# Simeon Hanley - 24/12/2008



## Chellebelle

Hi all,

Simeon has settled for a while so I have a few mins to post my story.

At 3.15am I woke up feeling a little wet... so I went to the loo, and realised there was more than normal so I thought :happydance: my waters have gone!

I woke Scott up and told him, then I phoned delivery and they asked me to come in to be checked. 

I went to delivery, they put me on a monitor. Everything seemed normal so the midwife asked me to come back when the contractions start... and she made an appointment for me to go in on Xmas day at 9.00am if they didn't start on their own.

We got home, had our Christmas early and opened our gifts as we thought Christmas day was out of the question for us. Within an hour, my contractions started and they were every 5 minutes but not too strong. By 10am, they were very strong and varying between 3 - 5 minutes apart, lasting for up to a minute... so I phoned delivery and they told me to go in.

The midwife checked me and said I was only 1cm dilated, she put me on a monitor which wasn't registering my contractions properly so I think she thought I was faking it lol. She got a doctor to check me as the baby's heart rate was dropping slightly, and he said "take her to a delivery room". 

The pain was unbelievable and I managed on gas and air and a shot of diamorphene. It was a strange birth though as the midwife checked me at about 4.00pm and I was 3cm dilated, but within 15 mins, I was pushing! The midwife kept saying "don't push Michelle, just breathe through them" and she got quite snotty about it... but I had to.
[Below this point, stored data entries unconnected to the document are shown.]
-- ==== Sys2Proof/Decode.lean ====
section
/-!
DEFINITION. The opcode tables (30_encoding.md R87, R88; 00_scope.md R7), the decoder (R80 to R85, R94) and
after it the encoder. `T151` is written in the order of the 16 x 16 map of R89 (one piece per high nibble),
the encoder's opcode bytes in the order of R88: that the two agree is proved, not assumed.
-/

namespace Sys2Proof

/-- `zext_16` of R8. -/
def zext16 (b : Byte) : Addr := b.setWidth 16

/-- `sext_16` of R8: the byte read as two's complement. -/
def sext16 (b : Byte) : Addr := b.signExtend 16

/-- `{hi, lo}` of R8: `hi * 256 + lo`. -/
def join (hi lo : Byte) : Addr := hi ++ lo

/-- `w[7:0]`. -/
def loByte (w : Addr) : Byte := w.extractLsb' 0 8

/-- `w[15:8]`. -/
def hiByte (w : Addr) : Byte := w.extractLsb' 8 8

/-- One row of a table. -/
def row (opcode : Byte) (mn : Mnemonic) (m : Mode) (length : Nat) : Entry := ⟨opcode, mn, some m, length⟩

/-- Row 0x of the map of R89. -/
def t151Row0 : OpTable :=
  [row 0x00 .BRK .imp 1, row 0x01 .ORA .izx 2, row 0x05 .ORA .zp 2, row 0x06 .ASL .zp 2,
   row 0x08 .PHP .imp 1, row 0x09 .ORA .imm 2, row 0x0A .ASL .acc 1, row 0x0D .ORA .abs 3,
   row 0x0E .ASL .abs 3]

/-- Row 1x of the map of R89. -/
def t151Row1 : OpTable :=
  [row 0x10 .BPL .rel 2, row 0x11 .ORA .izy 2, row 0x15 .ORA .zpx 2, row 0x16 .ASL .zpx 2,
   row 0x18 .CLC .imp 1, row 0x19 .ORA .aby 3, row 0x1D .ORA .abx 3, row 0x1E .ASL .abx 3]

/-- Row 2x of the map of R89. -/
def t151Row2 : OpTable :=
  [row 0x20 .JSR .abs 3, row 0x21 .AND .izx 2, row 0x24 .BIT .zp 2, row 0x25 .AND .zp 2,
   row 0x26 .ROL .zp 2, row 0x28 .PLP .imp 1, row 0x29 .AND .imm 2, row 0x2A .ROL .acc 1,
   row 0x2C .BIT .abs 3, row 0x2D .AND .abs 3, row 0x2E .ROL .abs 3]

/-- Row 3x of the map of R89. -/
def t151Row3 : OpTable :=
  [row 0x30 .BMI .rel 2, row 0x31 .AND .izy 2, row 0x35 .AND .zpx 2, row 0x36 .ROL .zpx 2,
   row 0x38 .SEC .imp 1, row 0x39 .AND .aby 3, row 0x3D .AND .abx 3, row 0x3E .ROL .abx 3]

/-- Row 4x of the map of R89. -/
def t151Row4 : OpTable :=
  [row 0x40 .RTI .imp 1, row 0x41 .EOR .izx 2, row 0x45 .EOR .zp 2, row 0x46 .LSR .zp 2,
   row 0x48 .PHA .imp 1, row 0x49 .EOR .imm 2, row 0x4A .LSR .acc 1, row 0x4C .JMP .abs 3,
   row 0x4D .EOR .abs 3, row 0x4E .LSR .abs 3]

/-- Row 5x of the map of R89. -/
def t151Row5 : OpTable :=
  [row 0x50 .BVC .rel 2, row 0x51 .EOR .izy 2, row 0x55 .EOR .zpx 2, row 0x56 .LSR .zpx 2,
   row 0x58 .CLI .imp 1, row 0x59 .EOR .aby 3, row 0x5D .EOR .abx 3, row 0x5E .LSR .abx 3]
She looked under the sheet, then disappeared... so I panicked and said to Scott "get a midwife! I need to push!!" so he rang the bell and she returned with the head midwife. The HM tried encouraging me not to push too... then she looked under the sheet and disappeared... only to return with a doctor. I then panicked. The dr said "I am just checking everything is ok as the mw has informed me that your baby's heartrate is dropping and there is ketasomething in your urine and you have a lot of blood down below" so she looked and said "yes she is fully dilated, there is no problem, she just needs to push" :rofl: I could have told them that! :D

Anyway, to cut a long story short, I pushed with every last bit of strength in my body and wow it was painful... and Simeon entered the world at 4.45am with a lovely calmness about him. He was 7lb 8oz, 51 cm long. I had to have 5 stitches inside... which was awful especially as I couldn't even bare to be touched down there, but my little man was worth every stitch :cloud9:

He is such a good little man, I am so proud of him. Thanks to everyone who has sent me well wishes and comments... when I get chance, I will thank you properly. 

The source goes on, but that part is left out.